May 22 (Bloomberg) -- Natural gas futures dropped in New York for the first time in four days on forecasts for moderating weather that would limit demand for the power-plant fuel.
Gas slipped after MDA Weather Services in Gaithersburg, Maryland, said the weather would be cooler than average in the eastern half of the U.S. through May 26. The futures advanced to a three-week settlement high yesterday as meteorologists predicted above-normal temperatures in the contiguous 48 states.
“The market is pulling back here and taking a little bit of a breather,” said Bob Yawger, director of the futures division at Mizuho Securities USA Inc. in New York. “Traders are a bit skeptical about the prospect of cooling demand.”
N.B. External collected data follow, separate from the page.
/-- A check ends as the statement's words say: refused with this status, or passed. -/
def endsAs (refusal : Option Status) (out : Except Status Entry) : Prop :=
  match refusal with
  | some status => out = .error status
  | none => ∃ entry, out = .ok entry

theorem endsAs_error (status : Status) : endsAs (some status) (.error status) := rfl

theorem endsAs_ok (entry : Entry) : endsAs none (.ok entry) := ⟨entry, rfl⟩

/-- The check of a PATTERN source refuses its index, then its justify (R11, checks 6 and 7). -/
theorem checkPatternSource_endsAs (a j : Byte) :
    endsAs (if 16 ≤ a.toNat then some .badValue else if 1 < j.toNat then some .badValue else none)
      (checkPatternSource a j) := by
  simp only [← patternOf_eq_none_iff, ← justifyOf_eq_none_iff]
  unfold checkPatternSource
  cases patternOf a with
  | none => exact endsAs_error _
  | some i =>
    cases justifyOf j with
    | none => exact endsAs_error _
    | some justify => exact endsAs_ok _

/-- The check of a SLOT source refuses its line, its slot, a management position, and then its justify (R11, checks 3, 4, 5 and 7). -/
theorem State.checkSlotSource_endsAs (s : State) (a b j : Byte) :
    endsAs
      (if 8 ≤ a.toNat then some .badValue
      else if 64 ≤ b.toNat ∨ (s.port (Fin.ofNat 8 a.toNat)).record.slots ≤ b.toNat then some .badValue
      else if s.management (Fin.ofNat 8 a.toNat) (Fin.ofNat 64 b.toNat) then some .reserved
      else if 1 < j.toNat then some .badValue
      else none)
      (s.checkSlotSource a b j) := by
  simp only [← justifyOf_eq_none_iff, State.checkSlotSource, lineOf_eq, slotOf_eq]
  by_cases ha : 8 ≤ a.toNat
  · simp only [ha, if_true]; exact endsAs_error _
  by_cases hb : 64 ≤ b.toNat
  · simp only [ha, hb, if_true, if_false, true_or]; exact endsAs_error _
  have hval : (Fin.ofNat 64 b.toNat).val = b.toNat := Nat.mod_eq_of_lt (by omega)
  simp only [ha, hb, if_false, hval, false_or]
  by_cases hs : (s.port (Fin.ofNat 8 a.toNat)).record.slots ≤ b.toNat
  · simp only [hs, if_true]; exact endsAs_error _
  simp only [hs, if_false]
  split
  · exact endsAs_error _
  cases justifyOf j with
  | none => exact endsAs_error _
  | some justify => exact endsAs_ok _

/-- The check of one entry and the statement's words for it agree (R11). -/
theorem State.checkEntry_endsAs (s : State) (line : Line) (slot : Slot) (e : Byte × Byte × Byte × Byte) :
    endsAs (s.entryRefusal line slot e) (s.checkEntry line slot e) := by
  obtain ⟨kind, a, b, j⟩ := e
  by_cases hm : s.management line slot = true
  · simp only [State.entryRefusal, State.checkEntry, hm, if_true]; exact endsAs_error _
  simp only [State.entryRefusal, State.checkEntry, hm]
  by_cases h0 : kind = 0
  · subst h0; exact endsAs_ok _
  by_cases h1 : kind = 1
  · subst h1; exact s.checkSlotSource_endsAs a b j
  by_cases h2 : kind = 2
  · subst h2; exact checkPatternSource_endsAs a j
  by_cases h3 : kind = 3
  · subst h3; exact endsAs_error _
  have h4 : 3 < kind.toNat := by
    revert kind; decide
  simp only [h0, h1, h2, h3, h4, if_true, if_false]
  exact endsAs_error _

theorem State.checkEntry_eq_error {s : State} {line : Line} {slot : Slot} {e : Byte × Byte × Byte × Byte}
    {status : Status} (h : s.entryRefusal line slot e = some status) :
    s.checkEntry line slot e = .error status := by
  have hends := s.checkEntry_endsAs line slot e
  rwa [h] at hends

theorem State.checkEntry_isOk {s : State} {line : Line} {slot : Slot} {e : Byte × Byte × Byte × Byte}
    (h : s.entryRefusal line slot e = none) : ∃ entry, s.checkEntry line slot e = .ok entry := by
  have hends := s.checkEntry_endsAs line slot e
  rwa [h] at hends

/-- The first entry refused refuses them all, with its index (R11). -/
theorem State.checkEntries_eq_error {s : State} {line : Line} {status : Status}
    (octets : List (Byte × Byte × Byte × Byte)) :
    ∀ (start index k : Nat), start + octets.length ≤ 64 → (hk : k < octets.length) →
      (∀ j (hj : j < k), s.entryRefusal line (Fin.ofNat 64 (start + j)) octets[j] = none) →
      s.entryRefusal line (Fin.ofNat 64 (start + k)) octets[k] = some status →
      s.checkEntries line start index octets = .error (status, index + k) := by
  induction octets with
  | nil => intro _ _ _ _ hk; exact absurd hk (Nat.not_lt_zero _)
  | cons e rest ih =>
    intro start index k hfit hk hbefore hat
    rw [List.length_cons] at hfit hk
    have hlt : start < 64 := by omega
    rw [State.checkEntries, dif_pos hlt, slot_eq_ofNat hlt]
    cases k with
    | zero =>
      have he : s.checkEntry line (Fin.ofNat 64 start) e = .error status := State.checkEntry_eq_error hat
      rw [he]
      rfl
    | succ k =>
      obtain ⟨entry, he⟩ : ∃ entry, s.checkEntry line (Fin.ofNat 64 start) e = .ok entry :=
        State.checkEntry_isOk (hbefore 0 (Nat.succ_pos k))
      have hrest := ih (start + 1) (index + 1) k (by omega) (by omega)
        (fun j hj => by
          have := hbefore (j + 1) (by omega)
          rwa [List.getElem_cons_succ, show start + (j + 1) = start + 1 + j by omega] at this)
        (by rwa [List.getElem_cons_succ, show start + (k + 1) = start + 1 + k by omega] at hat)
      simp only [he, hrest, show index + (k + 1) = index + 1 + k by omega]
Natural gas for June delivery fell 0.6 cent to settle at $4.186 per million British thermal units on the New York Mercantile Exchange after earlier declining at much as 0.9 percent. Prices have climbed 25 percent this year. Trading volume was 35 percent below the 100-day average at 2:57 p.m. The futures closed yesterday at $4.192 per million Btu, the highest settlement price since May 1.
The discount of June to October futures, a measure of supply expectations for the summer, narrowed 0.1 cent to 7.5 cents.
July $3.75 puts were the most active options in electronic trading, falling 0.1 cent to 1.8 cents per million Btu on volume of 610 at 2:42 p.m. Puts accounted for 42 percent of trading volume. Implied volatility for at-the-money options expiring in July was 31.28 percent at 2:45 p.m., down from 31.54 percent yesterday.
The high in New York on May 25 may be 62 degrees Fahrenheit (17 Celsius), 11 below normal, according to AccuWeather Inc. in State College, Pennsylvania. The low in Cleveland may be 61, 10 lower than average.
Power generation accounts for 33 percent of U.S. gas demand, according to the Energy Information Administration, the Energy Department’s statistical arm.
An EIA report scheduled for release at 10:30 a.m. tomorrow in Washington may show gas inventories rose by 92 billion cubic feet in the week ended May 17, according to the median of 10 analyst estimates compiled by Bloomberg. The five-year average gain for the week is 90 billion.
Stockpiles climbed by 75 billion during the same period last year. Inventories totaled 1.964 trillion cubic feet in the week ended May 10, 4.1 percent below the five-year average and 26 percent less than last year’s level, EIA data show.
Veresen Inc. filed an application with the U.S. Federal Energy Regulatory Commission to build a liquefied natural gas terminal on the coast of Oregon.
The Jordan Cove project would initially have the capacity to handle about 1 billion cubic feet a day, shipping gas from western Canada and the U.S. Rocky Mountains for export to Asia and other markets, Calgary-based Veresen said in a statement today.
The U.S. conditionally approved the Freeport LNG export project in Texas on May 17, the second development to receive approval from the Energy Department to send gas to countries that don’t have free-trade agreements with the U.S. The government has weighed 20 applications for export terminals in recent months, which could ship the equivalent of 41 percent of 2013 U.S. production, Energy Department data show.
U.S. gas output will rise to an all-time high for the sixth straight year as new wells come online at shale formations, such as the Marcellus in the Northeast, the EIA said May 7 in its monthly Short-Term Energy Outlook. Marketed gas production will average a record 69.9 billion cubic feet a day this year, up from 69.18 billion a day in 2012, the agency said.